What the task requires:
Every line of the material below in which "whatever" shows up is to be located and copied.
++++++
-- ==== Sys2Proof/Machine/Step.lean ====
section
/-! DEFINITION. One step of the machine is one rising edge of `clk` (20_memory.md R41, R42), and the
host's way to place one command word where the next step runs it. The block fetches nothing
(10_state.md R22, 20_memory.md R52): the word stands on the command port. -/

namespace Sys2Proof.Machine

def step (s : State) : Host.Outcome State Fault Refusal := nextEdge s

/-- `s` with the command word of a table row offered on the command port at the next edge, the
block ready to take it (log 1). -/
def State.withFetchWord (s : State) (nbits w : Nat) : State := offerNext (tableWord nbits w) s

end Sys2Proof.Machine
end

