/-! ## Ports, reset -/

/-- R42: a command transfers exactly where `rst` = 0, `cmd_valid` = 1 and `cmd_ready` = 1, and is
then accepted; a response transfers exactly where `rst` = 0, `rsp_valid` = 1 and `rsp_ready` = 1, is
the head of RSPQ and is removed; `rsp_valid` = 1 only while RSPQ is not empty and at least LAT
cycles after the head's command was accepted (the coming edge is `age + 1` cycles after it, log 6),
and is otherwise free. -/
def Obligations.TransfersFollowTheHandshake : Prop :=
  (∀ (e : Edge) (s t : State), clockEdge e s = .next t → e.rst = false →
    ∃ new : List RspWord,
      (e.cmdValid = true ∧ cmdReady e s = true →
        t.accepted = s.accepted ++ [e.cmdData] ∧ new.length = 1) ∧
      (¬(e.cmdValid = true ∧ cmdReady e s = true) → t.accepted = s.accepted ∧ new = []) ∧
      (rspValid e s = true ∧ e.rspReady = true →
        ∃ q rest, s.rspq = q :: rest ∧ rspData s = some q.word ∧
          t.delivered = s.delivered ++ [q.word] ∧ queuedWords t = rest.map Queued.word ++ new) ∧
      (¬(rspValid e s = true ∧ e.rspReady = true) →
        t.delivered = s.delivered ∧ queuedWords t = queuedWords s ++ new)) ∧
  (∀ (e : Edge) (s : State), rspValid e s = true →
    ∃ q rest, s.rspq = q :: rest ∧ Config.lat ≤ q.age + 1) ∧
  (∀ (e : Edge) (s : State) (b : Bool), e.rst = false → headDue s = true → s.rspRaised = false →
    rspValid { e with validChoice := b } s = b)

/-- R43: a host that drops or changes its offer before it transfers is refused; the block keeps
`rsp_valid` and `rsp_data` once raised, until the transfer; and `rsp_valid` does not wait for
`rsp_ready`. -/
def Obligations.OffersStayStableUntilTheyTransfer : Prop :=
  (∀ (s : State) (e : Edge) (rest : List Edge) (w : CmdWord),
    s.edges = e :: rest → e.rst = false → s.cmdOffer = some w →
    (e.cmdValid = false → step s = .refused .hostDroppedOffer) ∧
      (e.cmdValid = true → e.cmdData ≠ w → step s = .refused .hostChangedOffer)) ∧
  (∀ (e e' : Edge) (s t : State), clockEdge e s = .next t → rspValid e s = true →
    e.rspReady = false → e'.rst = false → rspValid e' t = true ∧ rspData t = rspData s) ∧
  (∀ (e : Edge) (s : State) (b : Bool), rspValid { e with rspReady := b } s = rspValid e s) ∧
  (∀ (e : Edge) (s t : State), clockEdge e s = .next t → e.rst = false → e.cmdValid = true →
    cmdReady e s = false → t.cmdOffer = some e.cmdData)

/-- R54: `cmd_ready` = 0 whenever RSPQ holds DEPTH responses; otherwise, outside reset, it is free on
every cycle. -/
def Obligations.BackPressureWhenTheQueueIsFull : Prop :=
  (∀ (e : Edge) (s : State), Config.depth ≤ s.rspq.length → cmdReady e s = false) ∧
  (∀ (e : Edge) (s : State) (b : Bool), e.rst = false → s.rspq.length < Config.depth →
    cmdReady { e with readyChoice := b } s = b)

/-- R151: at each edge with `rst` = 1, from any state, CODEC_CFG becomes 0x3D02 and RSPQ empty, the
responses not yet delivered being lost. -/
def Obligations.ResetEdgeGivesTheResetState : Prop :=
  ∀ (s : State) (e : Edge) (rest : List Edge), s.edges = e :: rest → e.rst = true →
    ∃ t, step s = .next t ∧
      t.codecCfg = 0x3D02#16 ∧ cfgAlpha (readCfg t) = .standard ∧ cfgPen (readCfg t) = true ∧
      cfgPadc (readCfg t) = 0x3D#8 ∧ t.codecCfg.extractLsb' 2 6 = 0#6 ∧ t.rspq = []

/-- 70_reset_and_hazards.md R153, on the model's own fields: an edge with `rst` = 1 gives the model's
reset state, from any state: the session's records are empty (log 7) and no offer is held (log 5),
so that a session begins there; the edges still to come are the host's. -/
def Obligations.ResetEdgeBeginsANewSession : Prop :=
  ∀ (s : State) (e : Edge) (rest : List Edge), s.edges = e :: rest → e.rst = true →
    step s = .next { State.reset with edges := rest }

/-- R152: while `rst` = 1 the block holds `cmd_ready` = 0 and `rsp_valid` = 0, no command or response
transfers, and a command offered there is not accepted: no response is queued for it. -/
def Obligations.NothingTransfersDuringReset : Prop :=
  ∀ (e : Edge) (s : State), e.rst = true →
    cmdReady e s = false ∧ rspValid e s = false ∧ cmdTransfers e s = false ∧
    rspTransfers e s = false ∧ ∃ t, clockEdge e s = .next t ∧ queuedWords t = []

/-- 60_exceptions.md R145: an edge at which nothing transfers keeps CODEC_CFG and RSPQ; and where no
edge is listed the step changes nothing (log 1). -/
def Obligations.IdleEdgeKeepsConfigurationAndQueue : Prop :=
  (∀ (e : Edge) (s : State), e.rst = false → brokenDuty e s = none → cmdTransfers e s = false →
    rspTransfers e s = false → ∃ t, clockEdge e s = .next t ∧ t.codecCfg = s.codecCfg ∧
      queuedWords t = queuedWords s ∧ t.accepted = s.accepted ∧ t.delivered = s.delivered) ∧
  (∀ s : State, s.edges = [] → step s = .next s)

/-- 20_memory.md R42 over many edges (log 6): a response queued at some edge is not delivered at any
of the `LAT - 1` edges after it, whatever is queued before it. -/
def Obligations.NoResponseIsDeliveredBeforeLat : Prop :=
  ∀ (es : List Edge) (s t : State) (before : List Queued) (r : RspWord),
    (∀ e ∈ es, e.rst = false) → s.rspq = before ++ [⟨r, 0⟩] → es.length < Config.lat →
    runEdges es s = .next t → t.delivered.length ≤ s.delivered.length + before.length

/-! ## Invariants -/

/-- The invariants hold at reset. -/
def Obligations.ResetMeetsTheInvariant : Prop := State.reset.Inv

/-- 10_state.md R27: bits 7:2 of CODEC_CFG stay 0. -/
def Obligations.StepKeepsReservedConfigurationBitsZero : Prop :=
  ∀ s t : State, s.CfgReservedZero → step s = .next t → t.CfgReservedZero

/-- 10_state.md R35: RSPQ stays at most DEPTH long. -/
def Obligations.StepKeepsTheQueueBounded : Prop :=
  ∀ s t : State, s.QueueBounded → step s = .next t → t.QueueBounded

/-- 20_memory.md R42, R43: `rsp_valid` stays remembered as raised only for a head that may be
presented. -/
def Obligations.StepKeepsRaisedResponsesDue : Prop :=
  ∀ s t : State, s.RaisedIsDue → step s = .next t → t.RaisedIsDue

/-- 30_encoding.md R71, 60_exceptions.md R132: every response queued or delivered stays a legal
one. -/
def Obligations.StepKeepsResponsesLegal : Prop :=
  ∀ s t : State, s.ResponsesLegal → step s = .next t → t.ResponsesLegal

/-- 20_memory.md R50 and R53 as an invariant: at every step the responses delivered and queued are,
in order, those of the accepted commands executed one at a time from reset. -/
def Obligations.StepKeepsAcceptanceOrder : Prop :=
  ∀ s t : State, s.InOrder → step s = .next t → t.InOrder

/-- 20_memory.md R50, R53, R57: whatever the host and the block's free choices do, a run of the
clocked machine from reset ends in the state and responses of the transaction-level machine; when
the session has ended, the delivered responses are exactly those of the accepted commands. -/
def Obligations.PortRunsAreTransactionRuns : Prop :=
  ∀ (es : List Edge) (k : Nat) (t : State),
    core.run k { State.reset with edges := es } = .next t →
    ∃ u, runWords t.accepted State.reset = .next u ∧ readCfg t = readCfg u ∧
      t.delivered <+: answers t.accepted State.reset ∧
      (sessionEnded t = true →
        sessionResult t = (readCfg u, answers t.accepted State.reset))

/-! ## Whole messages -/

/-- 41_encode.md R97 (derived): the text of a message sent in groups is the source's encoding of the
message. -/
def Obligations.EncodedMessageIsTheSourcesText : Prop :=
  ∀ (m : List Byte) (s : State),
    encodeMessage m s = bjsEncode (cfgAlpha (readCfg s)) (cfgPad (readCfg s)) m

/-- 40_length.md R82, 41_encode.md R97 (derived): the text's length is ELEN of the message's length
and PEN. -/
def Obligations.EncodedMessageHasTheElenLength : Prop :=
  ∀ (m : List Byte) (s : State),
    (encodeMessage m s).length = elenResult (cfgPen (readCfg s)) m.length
++++++
Answer space:
of the `LAT - 1` edges after it, whatever is queued before it. -/
/-- 20_memory.md R50, R53, R57: whatever the host and the block's free choices do, a run of the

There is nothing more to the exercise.